theorem mwfFrom_mono (d : Nat → α) (m : List (Nat × α)) (lo hi : Nat) (h : lo ≤ hi) :
    mwfFrom d (some hi) m = true → mwfFrom d (some lo) m = true := by
  cases m with
  | nil => simp [mwfFrom]
  | cons p m =>
    obtain ⟨k, v⟩ := p
    simp only [mwfFrom, Bool.and_eq_true, decide_eq_true_eq, and_imp]
    intro a b c
    exact ⟨⟨by omega, b⟩, c⟩

theorem mwf_of_some (d : Nat → α) (m : List (Nat × α)) (lo : Nat) (h : mwfFrom d (some lo) m = true) : mwf d m = true := by
  cases m with
  | nil => rfl
  | cons p m =>
    obtain ⟨k, v⟩ := p
    simp only [mwfFrom, Bool.and_eq_true, decide_eq_true_eq] at h
    simp [mwf, mwfFrom, h.1.2, h.2]

/-- Dropping entries keeps the form. -/
theorem mwfFrom_filter (d : Nat → α) (m : List (Nat × α)) (f : Nat × α → Bool) (lo : Nat) :
    mwfFrom d (some lo) m = true → mwfFrom d (some lo) (m.filter f) = true := by
  induction m generalizing lo with
  | nil => simp
  | cons p m ih =>
    obtain ⟨k, v⟩ := p
    intro h
    simp only [mwfFrom, Bool.and_eq_true, decide_eq_true_eq] at h
    rw [List.filter_cons]
    split
    · simp [mwfFrom, h.1, ih k h.2]
    · exact mwfFrom_mono d _ lo k (by omega) (ih k h.2)

theorem mwf_filter (d : Nat → α) (m : List (Nat × α)) (f : Nat × α → Bool) (h : mwf d m = true) : mwf d (m.filter f) = true := by
  cases m with
  | nil => simpa using h
  | cons p m =>
    obtain ⟨k, v⟩ := p
    simp only [mwf, mwfFrom, Bool.true_and, Bool.and_eq_true] at h
    have h2 := mwfFrom_filter d m f k h.2
    rw [List.filter_cons]
    split
    · simp [mwf, mwfFrom, h.1, h2]
    · exact mwf_of_some d _ k h2

theorem mwfFrom_mput (d : Nat → α) (m : List (Nat × α)) (a : Nat) (v : α) (lo : Nat) (hlo : lo < a) :
    mwfFrom d (some lo) m = true → mwfFrom d (some lo) (mput d m a v) = true := by
  induction m generalizing lo with
  | nil =>
    intro _
    unfold mput
    split <;> simp_all [mwfFrom]
  | cons p m ih =>
    obtain ⟨k, w⟩ := p
    intro h
    have h' := h
    simp only [mwfFrom, Bool.and_eq_true, decide_eq_true_eq] at h'
    unfold mput
    split
    · rename_i hk
      simp [mwfFrom, h'.1, ih k hk h'.2]
    · split
      · exact mwfFrom_filter d _ _ lo h
      · split
        · rename_i hk hv he
          subst he
          simp [mwfFrom, h'.1.1, hv, h'.2]
        · rename_i hk hv he
          have : a < k := by omega
          simp [mwfFrom, hv, hlo, this, h'.1.2, h'.2]
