/-! ### onHost -/

@[simp] theorem State.onHost_pending (f : HostSt → HostSt) : (s.onHost f).pending = s.pending := rfl
@[simp] theorem State.onHost_now (f : HostSt → HostSt) : (s.onHost f).now = s.now := rfl
@[simp] theorem State.onHost_osc (f : HostSt → HostSt) : (s.onHost f).osc = s.osc := rfl
@[simp] theorem State.onHost_stepped (f : HostSt → HostSt) : (s.onHost f).stepped = s.stepped := rfl
@[simp] theorem State.onHost_regs (f : HostSt → HostSt) : (s.onHost f).regs = s.regs := rfl
@[simp] theorem State.onHost_regs0 (f : HostSt → HostSt) : (s.onHost f).regs0 = s.regs0 := rfl
@[simp] theorem State.onHost_again (f : HostSt → HostSt) : (s.onHost f).again = s.again := rfl
@[simp] theorem State.onHost_snap (f : HostSt → HostSt) : (s.onHost f).snap = s.snap := rfl
@[simp] theorem State.onHost_laneA (f : HostSt → HostSt) : (s.onHost f).laneA = s.laneA := rfl
@[simp] theorem State.onHost_laneB (f : HostSt → HostSt) : (s.onHost f).laneB = s.laneB := rfl
@[simp] theorem State.onHost_laneC (f : HostSt → HostSt) : (s.onHost f).laneC = s.laneC := rfl
@[simp] theorem State.onHost_sram (f : HostSt → HostSt) : (s.onHost f).sram = s.sram := rfl
@[simp] theorem State.onHost_mram (f : HostSt → HostSt) : (s.onHost f).mram = s.mram := rfl
@[simp] theorem State.onHost_gal (f : HostSt → HostSt) : (s.onHost f).gal = s.gal := rfl
@[simp] theorem State.onHost_ringWait (f : HostSt → HostSt) : (s.onHost f).ringWait = s.ringWait := rfl
@[simp] theorem State.onHost_ringOff (f : HostSt → HostSt) : (s.onHost f).ringOff = s.ringOff := rfl
@[simp] theorem State.onHost_ringPre (f : HostSt → HostSt) : (s.onHost f).ringPre = s.ringPre := rfl
@[simp] theorem State.onHost_tickAt (f : HostSt → HostSt) : (s.onHost f).tickAt = s.tickAt := rfl
@[simp] theorem State.onHost_img (f : HostSt → HostSt) : (s.onHost f).img = s.img := rfl
@[simp] theorem State.onHost_straps (f : HostSt → HostSt) : (s.onHost f).straps = s.straps := rfl
@[simp] theorem State.onHost_pos (f : HostSt → HostSt) : (s.onHost f).pos = s.pos := rfl
@[simp] theorem State.onHost_mot (f : HostSt → HostSt) : (s.onHost f).mot = s.mot := rfl
@[simp] theorem State.onHost_door (f : HostSt → HostSt) : (s.onHost f).door = s.door := rfl
@[simp] theorem State.onHost_dsp (f : HostSt → HostSt) : (s.onHost f).dsp = s.dsp := rfl
@[simp] theorem State.onHost_safe (f : HostSt → HostSt) : (s.onHost f).safe = s.safe := rfl
@[simp] theorem State.onHost_llp (f : HostSt → HostSt) : (s.onHost f).llp = s.llp := rfl
@[simp] theorem State.onHost_field (f : HostSt → HostSt) : (s.onHost f).field = s.field := rfl
@[simp] theorem State.onHost_range (f : HostSt → HostSt) : (s.onHost f).range = s.range := rfl
@[simp] theorem State.onHost_net (f : HostSt → HostSt) : (s.onHost f).net = s.net := rfl
@[simp] theorem State.onHost_link (f : HostSt → HostSt) : (s.onHost f).link = s.link := rfl
@[simp] theorem State.onHost_host (f : HostSt → HostSt) : (s.onHost f).host = f s.host := rfl
@[simp] theorem State.onHost_tests (f : HostSt → HostSt) : (s.onHost f).tests = s.tests := rfl
@[simp] theorem State.onHost_keep (f : HostSt → HostSt) : (s.onHost f).keep = s.keep := rfl
@[simp] theorem State.onHost_sys (f : HostSt → HostSt) : (s.onHost f).sys = s.sys := rfl
@[simp] theorem State.onHost_freeCtr (f : HostSt → HostSt) : (s.onHost f).freeCtr = s.freeCtr := rfl
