-- ==== Sys2Proof/Laws/Lane.lean ====
section
/-! SUPPORT. Lanes: their registers, accumulators and flags, and what it is to run an instruction on one. -/

namespace Sys2Proof.Machine

/-! ### Lanes of the state -/

@[simp] theorem State.lane_setLane (s : State) (l : Nat) (x : LaneSt) : (s.setLane l x).lane l = x := by
  unfold State.lane State.setLane
  split
  · rfl
  · split <;> rfl

theorem State.lane_setLane_ne (s : State) (l k : Lane) (x : LaneSt) (h : k ≠ l) : (s.setLane l x).lane k = s.lane k := by
  match l, k with
  | 0, 1 => rfl
  | 0, 2 => rfl
  | 1, 0 => rfl
  | 1, 2 => rfl
  | 2, 0 => rfl
  | 2, 1 => rfl
  | 0, 0 => exact absurd rfl h
  | 1, 1 => exact absurd rfl h
  | 2, 2 => exact absurd rfl h

@[simp] theorem State.setLane_lane (s : State) (l : Nat) : s.setLane l (s.lane l) = s := by
  unfold State.lane State.setLane
  split
  · rfl
  · split <;> rfl

@[simp] theorem State.setLane_setLane (s : State) (l : Nat) (x y : LaneSt) : (s.setLane l x).setLane l y = s.setLane l y := by
  unfold State.setLane
  split
  · rfl
  · split <;> rfl

@[simp] theorem State.reg_setLane (s : State) (l : Nat) (x : LaneSt) (k : Nat) : (s.setLane l x).reg k = s.reg k := by
  simp [State.reg, State.rst]

/-- An executing lane runs its instruction. -/
theorem State.runLane_eq (s : State) (l : Lane) (f : LaneSt → State → State) (h : s.runs l) : s.runLane l f = f (s.lane l) s := by
  obtain ⟨h1, h2, h3⟩ := h
  simp [State.runLane, h1, h2, h3]

theorem State.runPure_eq (s : State) (l : Lane) (f : LaneSt → LaneSt) (h : s.runs l) :
    s.runPure l f = s.setLane l (f (s.lane l)) := s.runLane_eq l _ h

/-- A lane that is not in its tide, or that waits, executes nothing. -/
theorem State.runLane_idle (s : State) (l : Nat) (f : LaneSt → State → State)
    (h : (s.lane l).run = false ∨ (s.lane l).wait ≠ none) : s.runLane l f = s := by
  unfold State.runLane
  have : ((s.lane l).run && (s.lane l).wait.isNone) = false := by
    rcases h with h | h
    · simp [h]
    · cases hw : (s.lane l).wait with
      | none => exact absurd hw h
      | some w => simp
  simp [this]

/-! ### General registers and accumulators -/

theorem LaneSt.rg_wg (x : LaneSt) (gd r : Nat) (v : Word) : (x.wg gd v).rg r = if r = gd ∧ r ≠ 0 then v else x.rg r := by
  unfold LaneSt.wg LaneSt.rg
  by_cases hg : gd = 0
  · subst hg
    by_cases hr : r = 0 <;> simp [hr]
  · by_cases hr : r = 0
    · have : ¬(r = gd ∧ r ≠ 0) := fun h => h.2 hr
      simp [hr]
    · by_cases h : r = gd
      · subst h; simp [hr]
      · simp [hg, hr, h, mget_mput_ne]

theorem LaneSt.ra_wa (x : LaneSt) (ad r : Nat) (v : BitVec 64) : (x.wa ad v).ra r = if r = ad then v else x.ra r :=
  mget_mput _ _ _ _ _

theorem LaneSt.wg_eq (x : LaneSt) (gd : Nat) (v : Word) : x.wg gd v = { x with g := (x.wg gd v).g } := by
  unfold LaneSt.wg; split <;> rfl

theorem LaneSt.wa_eq (x : LaneSt) (ad : Nat) (v : BitVec 64) : x.wa ad v = { x with acc := (x.wa ad v).acc } := rfl

/-! ### Bits of sw -/

theorem getLsbD_swBit (sw : Word) (n i : Nat) (b : Bool) (hn : n < 32) (hi : i < 32) :
    (swBit sw n b).getLsbD i = if i = n then b else sw.getLsbD i := by
  have key : (BitVec.ofNat 32 (2 ^ n)).getLsbD i = decide (n = i) := by
    rw [BitVec.getLsbD_ofNat, Nat.testBit_two_pow]; simp [hi]
  unfold swBit
  split
  · rename_i hb
    rw [BitVec.getLsbD_or, key]
    by_cases h : i = n
    · subst h; simp [hb]
    · simp [h, Ne.symm h]
  · rename_i hb
    rw [BitVec.getLsbD_and, BitVec.getLsbD_not, key]
    by_cases h : i = n
    · subst h; simpa using hb
    · simp [h, Ne.symm h, hi]

theorem getLsbD_swZN (sw v : Word) (i : Nat) (hi : i < 32) :
    (swZN sw v).getLsbD i = if i = 1 then v.msb else if i = 0 then v == 0 else sw.getLsbD i := by
  unfold swZN swN swZ
  rw [getLsbD_swBit _ 1 i _ (by omega) hi, getLsbD_swBit _ 0 i _ (by omega) hi]

theorem getLsbD_swSat (sw : Word) (i : Nat) (b : Bool) (hi : i < 32) :
    (swSat sw b).getLsbD i = if i = 4 then sw.getLsbD 4 || b else sw.getLsbD i := by
  unfold swSat
  cases b
  · by_cases h : i = 4 <;> simp [h]
  · rw [if_pos rfl, getLsbD_swBit _ 4 i _ (by omega) hi]; simp

theorem getLsbD_swCl (sw : Word) (i : Nat) (b : Bool) (hi : i < 32) :
    (swCl sw b).getLsbD i = if i = 5 then sw.getLsbD 5 || b else sw.getLsbD i := by
  unfold swCl
  cases b
  · by_cases h : i = 5 <;> simp [h]
  · rw [if_pos rfl, getLsbD_swBit _ 5 i _ (by omega) hi]; simp

end Sys2Proof.Machine
end

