-- ==== Sys2Proof/Tests/Slice0.lean ====
section
/-! SUPPORT. Tests: the checks of WellFormed, single steps against values worked out from the spec, and for every statement with
hypotheses a theorem that shows states and operands that meet them. -/

namespace Sys2Proof.Tests

set_option Elab.async false

open Sys2Proof Sys2Proof.Machine

/-! ### Well-formedness (R70) -/

theorem test_extu_too_wide : WellFormed (.extu 0 1 2 31 31) = false := by decide
theorem test_exts_too_wide : WellFormed (.exts 1 1 2 1 31) = false := by decide
theorem test_ins_too_wide : WellFormed (.ins 2 1 2 16 16) = false := by decide
theorem test_extu_whole_word : WellFormed (.extu 0 1 2 0 31) = true := by decide

/-! ### Helpers -/

/-- The reset state with fields of registers written. -/
def wst (l : List (Fld × Nat)) : State := l.foldl (fun s p => s.setFld p.1 p.2) State.reset
/-- A state with whole registers written. -/
def wrg (s : State) (l : List (Nat × Nat)) : State := l.foldl (fun s p => s.setN p.1 p.2) s
/-- A lane in its tide with general registers and accumulators. -/
def wlane (g : List (Nat × Word)) (acc : List (Nat × BitVec 64)) : LaneSt := { LaneSt.reset with run := true, g := g, acc := acc }
/-- The reset state with such a lane A. -/
def wrun (g : List (Nat × Word)) (acc : List (Nat × BitVec 64)) : State := { State.reset with laneA := wlane g acc }
/-- A state of a part that is up. -/
def wup (s : State) : State := { s with sys := { s.sys with phase := 2, up := true } }
/-- The state that an outcome leaves. -/
def after (o : Host.Outcome State Fault Refusal) : State := match o with
  | .next t => t
  | _ => State.reset

/-! ### Check values of the published algorithms -/

/-- CRC-32C, CRC-32 and CRC-16 (CCITT, start value all ones) of the ASCII digits 1 to 9. -/
theorem test_crc_of_digits :
    crc32c [49, 50, 51, 52, 53, 54, 55, 56, 57] = 0xE3069283 ∧ crc32 [49, 50, 51, 52, 53, 54, 55, 56, 57] = 0xCBF43926 ∧
    crc16 [49, 50, 51, 52, 53, 54, 55, 56, 57] = 0x29B1 := by decide +kernel

/-- SHA-256 of "abc" (FIPS 180-4). -/
theorem test_sha256_abc :
    sha256 [97, 98, 99] = 0xba7816bf8f01cfea414140de5dae2223b00361a396177a9cb410ff61f20015ad := by decide +kernel

/-! ### Single steps -/

/-- An empty queue idles; a command leaves the queue (assumption 1). -/
theorem test_step_takes_front :
    step State.reset = .next State.reset ∧
    (after (step { wrun [(1, 5#32)] [] with pending := [.addi 0 2 1 0xFFFF, .rdsw 0 3] })).pending = [.rdsw 0 3] :=
  ⟨rfl, rfl⟩

/-- ADDI sign-extends its immediate, writes its register and sets C as an unsigned carry (R67, R70). -/
theorem test_addi : ((after (exec (.addi 0 2 1 0xFFFF) (wrun [(1, 5#32)] []))).lane 0).rg 2 = 4#32 := by decide +kernel

/-- ADD wraps to the most negative number and sets N and V, not Z (R66). -/
theorem test_add_wraps :
    let x := (after (exec (.add 0 1 1 2) (wrun [(1, 0x7FFFFFFF#32), (2, 1#32)] []))).lane 0
    x.rg 1 = 0x80000000#32 ∧ x.sw.getLsbD 0 = false ∧ x.sw.getLsbD 1 = true ∧ x.sw.getLsbD 3 = true := by decide +kernel

/-- ADDS limits the same sum and sets SAT (R66). -/
theorem test_adds_limits :
    let x := (after (exec (.adds 0 1 1 2) (wrun [(1, 0x7FFFFFFF#32), (2, 1#32)] []))).lane 0
    x.rg 1 = 0x7FFFFFFF#32 ∧ x.sw.getLsbD 4 = true := by decide +kernel

/-- g0 reads 0 and discards writes. -/
theorem test_g0_discards : ((after (exec (.addi 0 0 1 7) (wrun [(1, 5#32)] []))).lane 0).rg 0 = 0#32 := by decide +kernel

/-- The most negative number divided by -1 (R72). -/
theorem test_div_overflow :
    let x := (after (exec (.div 0 3 1 2) (wrun [(1, 0x80000000#32), (2, 0xFFFFFFFF#32)] []))).lane 0
    x.rg 3 = 0x7FFFFFFF#32 ∧ x.sw.getLsbD 3 = true := by decide +kernel

/-- A load from an address that is not aligned traps with ALIGN and goes on at TRAPVEC (R75, R96). -/
theorem test_load_alignment_traps :
    let x := (after (exec (.lw 0 2 1 1 .clean) (wrun [(1, 0x10000000#32)] []))).lane 0
    x.tc = 2 ∧ x.tv = 0x10000001#32 ∧ x.run = true := by decide +kernel

/-- Both lines of an encoder change in one sample: the count holds and ILLEGAL is set (R161). -/
theorem test_encoder_illegal :
    let s := (wst [(POS.ENC_CFG_EN 2, 1)]).setEnc 2 EncSt.reset
    let t := after (exec (.encoderEdge 2 true true ⟨99990, 100000⟩) s)
    t.encCnt 2 = 0 ∧ t.flag (POS.ENC_STS_ILLEGAL 2) = true := by decide +kernel

/-- The ID register after reset, as a host reads it (R446). -/
theorem test_host_reads_id :
    (after (exec (.hostRead 0 1 ⟨3000000, .clean⟩) (wup State.reset))).host.out = [0x4C480C03] := by decide +kernel

/-! ### LogicAndImmediateResults -/

def wLogicAndImmediate_a : State := wrun [(1, 0x80000005#32), (2, 0x00000043#32), (3, 0xFFFFFFF0#32)] []

/-- States and operands that meet the hypotheses of Obligations.LogicAndImmediateResults. -/
theorem test_witness_logic_and_immediate_results :
    (wLogicAndImmediate_a.runs 0) := by decide +kernel

/-! ### AddAndLimitedResults -/

def wAddAndLimited_a : State := wrun [(1, 0x80000000#32), (2, 0x7FFFFFFF#32), (3, 0xFFFFFFFF#32)] [(0, 0x7FFFFFFFFFFFFFFF#64), (1,
  0xFFFFFFFF80000000#64)]

/-- States and operands that meet the hypotheses of Obligations.AddAndLimitedResults. -/
theorem test_witness_add_and_limited_results :
    (wAddAndLimited_a.runs 0) := by decide +kernel

/-! ### BitFieldAndClampResults -/

def wBitFieldAndClamp_a : State := wrun [(1, 0x80F0F005#32), (2, 0x7FFFFFFF#32), (3, 0xFFFFFFF0#32), (4, 0x10#32)] [(0,
  0x7FFFFFFFFFFFFFFF#64), (1, 0xFFFFFFFF80000000#64), (2, 0x100000#64)]

/-- States and operands that meet the hypotheses of Obligations.BitFieldAndClampResults, clause by clause. -/
theorem test_witness_bit_field_and_clamp_results :
    ((wBitFieldAndClamp_a.runs 0)) ∧
    ((wBitFieldAndClamp_a.runs 0) ∧ (4 + (11 + 1) ≤ 32)) ∧
    ((wBitFieldAndClamp_a.runs 0) ∧ ((wBitFieldAndClamp_a.lane 0).tc = 0) ∧ (32 < 31 + 1 + 1)) := by
  refine ⟨?_, ?_, ?_⟩ <;> decide +kernel

/-! ### MultiplyDivideResults -/

def wMultiplyDivide_a : State := wrun [(1, 0x80000000#32), (2, 0xFFFFFFFF#32), (3, 7#32), (4, 0xFFFFFFF9#32)] []

/-- States and operands that meet the hypotheses of Obligations.MultiplyDivideResults, clause by clause. -/
theorem test_witness_multiply_divide_results :
    ((wMultiplyDivide_a.runs 0)) ∧
    ((wMultiplyDivide_a.runs 0) ∧ (wMultiplyDivide_a.gv 0 3 ≠ 0)) ∧
    ((wMultiplyDivide_a.runs 0) ∧ (wMultiplyDivide_a.gv 0 3 ≠ 0) ∧ (¬(wMultiplyDivide_a.gv 0 1 = 2147483648#32 ∧ wMultiplyDivide_a.gv 0 3 =
      4294967295#32))) := by
  refine ⟨?_, ?_, ?_⟩ <;> decide +kernel

/-! ### UndefinedDivisions -/

def wUndefinedDivisions_a : State := wrun [(1, 0x80000000#32), (2, 0xFFFFFFFF#32), (3, 7#32)] []

/-- States and operands that meet the hypotheses of Obligations.UndefinedDivisions, clause by clause. -/
theorem test_witness_undefined_divisions :
    ((wUndefinedDivisions_a.runs 0) ∧ (wUndefinedDivisions_a.gv 0 0 = 0) ∧ (0 < BitVec.toInt (wUndefinedDivisions_a.gv 0 3))) ∧
    ((wUndefinedDivisions_a.runs 0) ∧ (wUndefinedDivisions_a.gv 0 0 = 0) ∧ (wUndefinedDivisions_a.gv 0 0 = 0)) ∧
    ((wUndefinedDivisions_a.runs 0) ∧ (wUndefinedDivisions_a.gv 0 0 = 0) ∧ (BitVec.toInt (wUndefinedDivisions_a.gv 0 2) < 0)) ∧
    ((wUndefinedDivisions_a.runs 0) ∧ (wUndefinedDivisions_a.gv 0 0 = 0)) ∧
    ((wUndefinedDivisions_a.runs 0) ∧ (wUndefinedDivisions_a.gv 0 1 = 2147483648#32) ∧ (wUndefinedDivisions_a.gv 0 2 = 4294967295#32)) ∧
    ((wUndefinedDivisions_a.runs 0)) := by
  refine ⟨?_, ?_, ?_, ?_, ?_, ?_⟩ <;> decide +kernel

/-! ### AccumulatorResults -/

def wAccumulator_a : State := wrun [(1, 0x80000000#32), (2, 0x7FFFFFFF#32), (3, 0x12348765#32)] [(0, 0x7FFFFFFFFFFFFFFF#64), (1,
  0xFFFFFFFF80000000#64), (2, 0x8000000000000000#64)]

/-- States and operands that meet the hypotheses of Obligations.AccumulatorResults. -/
theorem test_witness_accumulator_results :
    (wAccumulator_a.runs 0) := by decide +kernel

/-! ### LoadResults -/

def wLoad_a : State := { wrun [(1, 0x10000000#32), (2, 0x20000104#32), (3, 0x40000008#32), (4, 0x30000000#32)] [] with sram := [(0x100, 0x80), (0x105, 0xFF)], mram := [(3, 0x91)], snap := ⟨[(SYS.LTR, 77)], 0, 0⟩ }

• • •

After counting the lines above that include the word "SUPPORT", give only the number.

2